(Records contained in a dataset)
────────────────────
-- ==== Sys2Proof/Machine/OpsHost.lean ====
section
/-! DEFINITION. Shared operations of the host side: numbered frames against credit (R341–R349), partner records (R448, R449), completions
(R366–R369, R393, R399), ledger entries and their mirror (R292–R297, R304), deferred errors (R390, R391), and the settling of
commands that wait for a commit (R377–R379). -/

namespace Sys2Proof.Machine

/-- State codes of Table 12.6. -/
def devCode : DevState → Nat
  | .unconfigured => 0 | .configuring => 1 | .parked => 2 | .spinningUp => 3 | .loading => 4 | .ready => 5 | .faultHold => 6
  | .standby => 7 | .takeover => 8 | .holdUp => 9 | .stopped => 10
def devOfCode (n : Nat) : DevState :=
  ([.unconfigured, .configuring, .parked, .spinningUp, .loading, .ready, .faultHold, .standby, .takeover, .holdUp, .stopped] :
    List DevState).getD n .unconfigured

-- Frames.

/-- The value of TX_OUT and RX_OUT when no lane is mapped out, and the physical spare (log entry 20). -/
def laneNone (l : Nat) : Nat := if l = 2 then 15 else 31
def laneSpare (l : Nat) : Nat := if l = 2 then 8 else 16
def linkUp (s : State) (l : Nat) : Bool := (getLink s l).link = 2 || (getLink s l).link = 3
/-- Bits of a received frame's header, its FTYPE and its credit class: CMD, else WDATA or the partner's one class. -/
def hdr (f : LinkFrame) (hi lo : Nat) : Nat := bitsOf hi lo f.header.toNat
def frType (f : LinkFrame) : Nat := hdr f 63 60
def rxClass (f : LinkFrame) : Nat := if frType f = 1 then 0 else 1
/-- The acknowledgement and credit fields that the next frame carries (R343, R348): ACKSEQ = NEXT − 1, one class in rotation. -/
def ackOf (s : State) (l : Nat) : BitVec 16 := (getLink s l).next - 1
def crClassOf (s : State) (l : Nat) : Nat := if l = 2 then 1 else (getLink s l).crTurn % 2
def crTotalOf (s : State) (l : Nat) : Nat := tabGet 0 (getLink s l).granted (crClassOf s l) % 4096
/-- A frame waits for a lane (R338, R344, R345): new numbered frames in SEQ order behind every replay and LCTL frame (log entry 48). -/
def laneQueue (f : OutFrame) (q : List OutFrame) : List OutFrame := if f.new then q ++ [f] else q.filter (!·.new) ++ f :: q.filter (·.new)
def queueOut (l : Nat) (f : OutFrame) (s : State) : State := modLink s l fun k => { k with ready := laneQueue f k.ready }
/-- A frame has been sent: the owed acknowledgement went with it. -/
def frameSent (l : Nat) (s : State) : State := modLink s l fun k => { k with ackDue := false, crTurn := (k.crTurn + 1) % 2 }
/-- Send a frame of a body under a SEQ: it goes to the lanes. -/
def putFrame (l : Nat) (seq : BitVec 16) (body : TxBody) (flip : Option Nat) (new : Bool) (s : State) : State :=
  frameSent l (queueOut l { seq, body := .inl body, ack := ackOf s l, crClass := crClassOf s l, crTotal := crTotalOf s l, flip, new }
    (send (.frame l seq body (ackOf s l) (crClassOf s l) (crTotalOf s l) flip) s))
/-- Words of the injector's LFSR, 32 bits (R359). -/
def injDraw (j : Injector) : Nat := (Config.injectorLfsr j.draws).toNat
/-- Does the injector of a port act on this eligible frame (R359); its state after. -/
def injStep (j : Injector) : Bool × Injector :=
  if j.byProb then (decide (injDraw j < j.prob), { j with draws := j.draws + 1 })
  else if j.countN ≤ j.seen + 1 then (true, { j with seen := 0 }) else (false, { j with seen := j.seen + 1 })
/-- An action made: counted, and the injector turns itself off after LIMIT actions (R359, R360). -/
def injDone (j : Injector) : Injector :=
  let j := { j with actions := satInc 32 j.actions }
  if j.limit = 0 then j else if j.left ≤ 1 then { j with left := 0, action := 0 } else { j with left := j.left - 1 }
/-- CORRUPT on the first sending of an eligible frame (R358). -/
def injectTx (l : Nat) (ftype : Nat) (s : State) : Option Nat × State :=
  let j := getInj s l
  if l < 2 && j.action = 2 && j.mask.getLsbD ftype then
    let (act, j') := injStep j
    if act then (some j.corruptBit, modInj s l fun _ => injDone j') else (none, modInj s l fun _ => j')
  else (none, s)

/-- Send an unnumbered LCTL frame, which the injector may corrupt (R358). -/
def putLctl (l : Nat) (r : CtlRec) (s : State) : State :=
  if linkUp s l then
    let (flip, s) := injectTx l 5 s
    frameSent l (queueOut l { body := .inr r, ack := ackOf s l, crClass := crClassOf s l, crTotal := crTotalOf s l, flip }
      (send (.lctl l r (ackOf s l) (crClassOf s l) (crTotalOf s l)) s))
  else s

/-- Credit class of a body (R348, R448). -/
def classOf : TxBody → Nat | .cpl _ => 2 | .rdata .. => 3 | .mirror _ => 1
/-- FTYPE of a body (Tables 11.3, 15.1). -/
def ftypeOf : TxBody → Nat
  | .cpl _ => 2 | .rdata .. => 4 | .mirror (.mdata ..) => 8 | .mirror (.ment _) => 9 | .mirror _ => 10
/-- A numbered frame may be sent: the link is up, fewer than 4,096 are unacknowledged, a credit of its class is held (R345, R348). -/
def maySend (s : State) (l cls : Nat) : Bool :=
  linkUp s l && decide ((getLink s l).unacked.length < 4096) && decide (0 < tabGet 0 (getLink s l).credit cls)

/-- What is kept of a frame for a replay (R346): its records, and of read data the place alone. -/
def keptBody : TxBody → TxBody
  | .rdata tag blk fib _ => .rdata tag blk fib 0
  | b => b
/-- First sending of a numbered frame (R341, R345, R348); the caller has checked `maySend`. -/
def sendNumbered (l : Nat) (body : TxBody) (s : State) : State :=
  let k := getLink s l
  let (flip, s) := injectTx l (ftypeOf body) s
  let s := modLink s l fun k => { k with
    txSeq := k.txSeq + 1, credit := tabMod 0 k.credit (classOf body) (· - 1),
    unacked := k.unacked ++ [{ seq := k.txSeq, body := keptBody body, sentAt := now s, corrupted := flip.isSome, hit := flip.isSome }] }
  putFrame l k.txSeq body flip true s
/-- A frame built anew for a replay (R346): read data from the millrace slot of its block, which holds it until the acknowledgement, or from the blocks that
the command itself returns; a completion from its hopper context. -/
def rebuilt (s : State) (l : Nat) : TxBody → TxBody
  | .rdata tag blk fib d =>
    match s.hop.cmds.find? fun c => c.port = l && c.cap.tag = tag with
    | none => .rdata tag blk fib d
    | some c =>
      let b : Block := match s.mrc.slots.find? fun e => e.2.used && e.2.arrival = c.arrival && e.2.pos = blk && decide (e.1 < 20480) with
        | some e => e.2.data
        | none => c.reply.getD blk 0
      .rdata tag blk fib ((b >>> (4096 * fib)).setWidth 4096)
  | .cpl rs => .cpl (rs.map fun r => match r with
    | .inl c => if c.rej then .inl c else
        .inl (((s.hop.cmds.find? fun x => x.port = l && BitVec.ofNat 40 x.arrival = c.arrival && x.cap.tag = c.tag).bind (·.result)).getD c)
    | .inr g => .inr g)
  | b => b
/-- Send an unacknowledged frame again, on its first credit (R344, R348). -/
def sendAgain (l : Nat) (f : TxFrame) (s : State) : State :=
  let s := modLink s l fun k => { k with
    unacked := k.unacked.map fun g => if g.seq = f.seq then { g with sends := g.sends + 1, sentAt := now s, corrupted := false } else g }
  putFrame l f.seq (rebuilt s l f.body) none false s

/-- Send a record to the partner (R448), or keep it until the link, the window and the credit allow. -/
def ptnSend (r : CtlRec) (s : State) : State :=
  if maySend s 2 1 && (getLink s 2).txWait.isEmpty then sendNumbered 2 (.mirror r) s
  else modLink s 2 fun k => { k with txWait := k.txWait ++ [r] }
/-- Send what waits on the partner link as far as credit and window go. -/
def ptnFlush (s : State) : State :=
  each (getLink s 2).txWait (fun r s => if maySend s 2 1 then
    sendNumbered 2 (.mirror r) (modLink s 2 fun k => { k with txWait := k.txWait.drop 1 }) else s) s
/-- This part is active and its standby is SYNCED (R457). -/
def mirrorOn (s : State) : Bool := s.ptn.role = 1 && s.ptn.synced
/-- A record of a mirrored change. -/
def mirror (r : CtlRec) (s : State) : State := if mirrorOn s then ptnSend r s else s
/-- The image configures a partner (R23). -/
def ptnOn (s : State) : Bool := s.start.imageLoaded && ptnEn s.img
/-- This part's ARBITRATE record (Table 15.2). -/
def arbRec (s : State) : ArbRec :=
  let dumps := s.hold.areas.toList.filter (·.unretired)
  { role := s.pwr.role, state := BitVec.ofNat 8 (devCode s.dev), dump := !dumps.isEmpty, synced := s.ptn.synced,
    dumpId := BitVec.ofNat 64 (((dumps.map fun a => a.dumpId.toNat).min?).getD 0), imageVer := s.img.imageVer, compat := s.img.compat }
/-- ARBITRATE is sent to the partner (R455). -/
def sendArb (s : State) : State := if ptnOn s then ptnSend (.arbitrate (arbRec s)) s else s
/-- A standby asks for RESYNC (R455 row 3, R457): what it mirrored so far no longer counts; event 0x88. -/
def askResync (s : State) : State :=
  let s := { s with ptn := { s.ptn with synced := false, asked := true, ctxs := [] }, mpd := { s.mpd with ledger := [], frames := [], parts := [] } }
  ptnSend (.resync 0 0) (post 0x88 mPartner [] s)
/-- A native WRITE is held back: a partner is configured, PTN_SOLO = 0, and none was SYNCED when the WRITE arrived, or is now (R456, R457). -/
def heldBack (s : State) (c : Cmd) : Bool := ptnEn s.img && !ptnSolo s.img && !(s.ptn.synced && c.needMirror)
────────────────────
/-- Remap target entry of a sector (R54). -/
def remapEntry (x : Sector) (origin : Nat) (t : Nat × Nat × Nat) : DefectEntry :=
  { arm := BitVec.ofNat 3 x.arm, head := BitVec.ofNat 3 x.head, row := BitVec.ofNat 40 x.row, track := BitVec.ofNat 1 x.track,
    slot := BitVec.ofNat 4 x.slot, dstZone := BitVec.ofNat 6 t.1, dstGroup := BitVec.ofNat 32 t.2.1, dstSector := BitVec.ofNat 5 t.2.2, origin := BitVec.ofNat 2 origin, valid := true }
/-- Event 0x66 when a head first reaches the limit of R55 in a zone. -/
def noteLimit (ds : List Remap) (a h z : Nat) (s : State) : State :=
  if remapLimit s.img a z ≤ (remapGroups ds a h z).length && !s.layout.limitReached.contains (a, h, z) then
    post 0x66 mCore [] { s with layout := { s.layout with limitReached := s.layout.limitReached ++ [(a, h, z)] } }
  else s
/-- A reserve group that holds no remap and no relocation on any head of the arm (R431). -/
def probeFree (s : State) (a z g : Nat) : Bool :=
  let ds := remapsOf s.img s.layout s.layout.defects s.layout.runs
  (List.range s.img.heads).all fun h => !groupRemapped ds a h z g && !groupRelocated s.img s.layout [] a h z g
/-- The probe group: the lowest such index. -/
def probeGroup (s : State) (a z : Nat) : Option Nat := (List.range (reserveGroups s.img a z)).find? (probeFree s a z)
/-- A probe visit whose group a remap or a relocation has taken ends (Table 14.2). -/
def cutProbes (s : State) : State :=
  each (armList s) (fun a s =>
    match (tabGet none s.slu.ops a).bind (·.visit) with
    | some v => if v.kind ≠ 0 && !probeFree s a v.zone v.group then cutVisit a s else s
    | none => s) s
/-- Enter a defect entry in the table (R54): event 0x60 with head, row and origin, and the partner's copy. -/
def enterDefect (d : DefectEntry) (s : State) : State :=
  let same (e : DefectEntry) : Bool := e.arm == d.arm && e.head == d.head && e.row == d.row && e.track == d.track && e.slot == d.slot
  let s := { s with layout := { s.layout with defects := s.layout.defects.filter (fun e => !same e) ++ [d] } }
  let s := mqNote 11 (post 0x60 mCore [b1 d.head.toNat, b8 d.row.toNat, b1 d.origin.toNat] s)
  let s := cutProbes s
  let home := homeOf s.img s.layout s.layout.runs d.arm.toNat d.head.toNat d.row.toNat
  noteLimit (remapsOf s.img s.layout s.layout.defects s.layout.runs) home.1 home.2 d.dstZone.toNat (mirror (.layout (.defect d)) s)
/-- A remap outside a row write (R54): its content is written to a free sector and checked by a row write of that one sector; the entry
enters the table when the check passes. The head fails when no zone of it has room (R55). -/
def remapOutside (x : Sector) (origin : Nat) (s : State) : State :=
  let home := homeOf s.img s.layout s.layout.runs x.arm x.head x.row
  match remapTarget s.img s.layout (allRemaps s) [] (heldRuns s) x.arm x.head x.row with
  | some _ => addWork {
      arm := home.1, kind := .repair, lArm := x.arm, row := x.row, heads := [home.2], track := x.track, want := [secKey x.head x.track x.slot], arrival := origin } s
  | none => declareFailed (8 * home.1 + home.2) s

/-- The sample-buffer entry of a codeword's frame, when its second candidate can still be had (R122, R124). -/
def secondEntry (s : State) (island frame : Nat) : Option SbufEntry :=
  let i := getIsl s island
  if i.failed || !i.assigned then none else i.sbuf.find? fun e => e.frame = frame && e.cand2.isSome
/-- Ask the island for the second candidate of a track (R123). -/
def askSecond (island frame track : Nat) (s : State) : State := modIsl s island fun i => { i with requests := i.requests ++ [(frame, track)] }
────────────────────
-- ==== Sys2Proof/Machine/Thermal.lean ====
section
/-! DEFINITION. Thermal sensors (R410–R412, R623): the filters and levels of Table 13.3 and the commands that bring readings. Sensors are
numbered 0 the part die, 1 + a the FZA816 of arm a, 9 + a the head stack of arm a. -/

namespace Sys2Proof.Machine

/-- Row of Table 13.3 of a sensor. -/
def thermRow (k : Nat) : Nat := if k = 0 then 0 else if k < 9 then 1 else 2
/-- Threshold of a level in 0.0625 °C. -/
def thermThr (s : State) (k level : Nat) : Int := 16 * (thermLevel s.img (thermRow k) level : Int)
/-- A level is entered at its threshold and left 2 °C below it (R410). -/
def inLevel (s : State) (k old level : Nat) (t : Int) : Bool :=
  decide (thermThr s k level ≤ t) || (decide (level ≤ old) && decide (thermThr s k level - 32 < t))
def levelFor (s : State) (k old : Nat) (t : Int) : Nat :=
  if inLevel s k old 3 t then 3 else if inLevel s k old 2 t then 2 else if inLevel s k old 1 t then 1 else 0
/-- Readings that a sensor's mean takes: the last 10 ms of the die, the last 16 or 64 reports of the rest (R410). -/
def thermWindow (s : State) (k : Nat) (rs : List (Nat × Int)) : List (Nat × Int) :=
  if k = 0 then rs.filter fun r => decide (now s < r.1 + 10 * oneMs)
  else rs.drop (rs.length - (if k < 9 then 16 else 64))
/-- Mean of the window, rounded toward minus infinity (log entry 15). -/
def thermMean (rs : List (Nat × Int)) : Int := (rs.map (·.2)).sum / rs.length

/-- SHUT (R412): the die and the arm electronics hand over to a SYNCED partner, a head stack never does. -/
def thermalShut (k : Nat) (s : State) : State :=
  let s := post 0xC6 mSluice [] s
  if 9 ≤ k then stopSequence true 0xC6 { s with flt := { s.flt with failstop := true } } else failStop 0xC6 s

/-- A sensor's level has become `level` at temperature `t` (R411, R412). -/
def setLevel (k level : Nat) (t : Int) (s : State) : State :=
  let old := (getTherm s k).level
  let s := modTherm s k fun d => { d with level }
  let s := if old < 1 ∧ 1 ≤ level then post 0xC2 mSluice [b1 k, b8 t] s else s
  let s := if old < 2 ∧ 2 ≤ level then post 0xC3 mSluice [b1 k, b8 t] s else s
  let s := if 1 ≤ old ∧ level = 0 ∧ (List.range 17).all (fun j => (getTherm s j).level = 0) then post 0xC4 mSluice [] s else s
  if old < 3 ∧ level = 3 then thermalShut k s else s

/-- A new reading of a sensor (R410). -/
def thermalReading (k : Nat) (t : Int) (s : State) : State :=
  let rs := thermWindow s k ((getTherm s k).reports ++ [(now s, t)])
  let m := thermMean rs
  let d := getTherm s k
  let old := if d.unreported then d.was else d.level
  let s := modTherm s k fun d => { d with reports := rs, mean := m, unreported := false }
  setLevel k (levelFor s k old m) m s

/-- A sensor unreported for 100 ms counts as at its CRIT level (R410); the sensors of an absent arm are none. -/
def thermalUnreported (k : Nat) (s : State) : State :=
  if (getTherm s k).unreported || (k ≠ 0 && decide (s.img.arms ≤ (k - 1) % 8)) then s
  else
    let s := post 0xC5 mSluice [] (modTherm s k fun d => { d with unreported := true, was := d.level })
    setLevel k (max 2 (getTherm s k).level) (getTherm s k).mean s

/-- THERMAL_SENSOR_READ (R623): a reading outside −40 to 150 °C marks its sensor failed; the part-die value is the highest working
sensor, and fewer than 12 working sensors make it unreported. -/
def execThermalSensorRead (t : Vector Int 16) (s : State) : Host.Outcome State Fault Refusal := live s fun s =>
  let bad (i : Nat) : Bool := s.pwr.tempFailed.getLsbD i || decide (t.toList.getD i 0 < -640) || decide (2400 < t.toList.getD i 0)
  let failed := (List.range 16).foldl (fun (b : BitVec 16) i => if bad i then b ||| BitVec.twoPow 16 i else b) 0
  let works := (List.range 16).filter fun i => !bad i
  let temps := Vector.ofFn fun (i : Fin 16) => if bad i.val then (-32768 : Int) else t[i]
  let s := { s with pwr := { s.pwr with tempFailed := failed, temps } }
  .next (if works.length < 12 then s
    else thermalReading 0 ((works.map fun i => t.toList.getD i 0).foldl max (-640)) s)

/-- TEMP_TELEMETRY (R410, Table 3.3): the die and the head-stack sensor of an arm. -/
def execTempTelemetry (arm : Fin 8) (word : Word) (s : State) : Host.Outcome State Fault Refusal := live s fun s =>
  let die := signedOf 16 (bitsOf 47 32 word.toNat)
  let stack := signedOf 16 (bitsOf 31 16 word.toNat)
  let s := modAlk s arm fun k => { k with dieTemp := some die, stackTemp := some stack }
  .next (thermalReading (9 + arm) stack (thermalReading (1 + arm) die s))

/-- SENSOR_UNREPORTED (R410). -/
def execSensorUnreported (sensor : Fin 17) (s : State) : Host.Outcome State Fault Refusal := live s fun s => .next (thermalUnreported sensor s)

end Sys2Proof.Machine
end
────────────────────
*Exercise requirements*:
Look above for the line with "let rs := thermWindow" and the line with "< 12 then s". Retype those two lines and every line between them exactly, adding nothing.

*Response area*:
  let rs := thermWindow s k ((getTherm s k).reports ++ [(now s, t)])
  let m := thermMean rs
  let d := getTherm s k
  let old := if d.unreported then d.was else d.level
  let s := modTherm s k fun d => { d with reports := rs, mean := m, unreported := false }
  setLevel k (levelFor s k old m) m s

/-- A sensor unreported for 100 ms counts as at its CRIT level (R410); the sensors of an absent arm are none. -/
def thermalUnreported (k : Nat) (s : State) : State :=
  if (getTherm s k).unreported || (k ≠ 0 && decide (s.img.arms ≤ (k - 1) % 8)) then s
  else
    let s := post 0xC5 mSluice [] (modTherm s k fun d => { d with unreported := true, was := d.level })
    setLevel k (max 2 (getTherm s k).level) (getTherm s k).mean s

/-- THERMAL_SENSOR_READ (R623): a reading outside −40 to 150 °C marks its sensor failed; the part-die value is the highest working
sensor, and fewer than 12 working sensors make it unreported. -/
def execThermalSensorRead (t : Vector Int 16) (s : State) : Host.Outcome State Fault Refusal := live s fun s =>
  let bad (i : Nat) : Bool := s.pwr.tempFailed.getLsbD i || decide (t.toList.getD i 0 < -640) || decide (2400 < t.toList.getD i 0)
  let failed := (List.range 16).foldl (fun (b : BitVec 16) i => if bad i then b ||| BitVec.twoPow 16 i else b) 0
  let works := (List.range 16).filter fun i => !bad i
  let temps := Vector.ofFn fun (i : Fin 16) => if bad i.val then (-32768 : Int) else t[i]
  let s := { s with pwr := { s.pwr with tempFailed := failed, temps } }
  .next (if works.length < 12 then s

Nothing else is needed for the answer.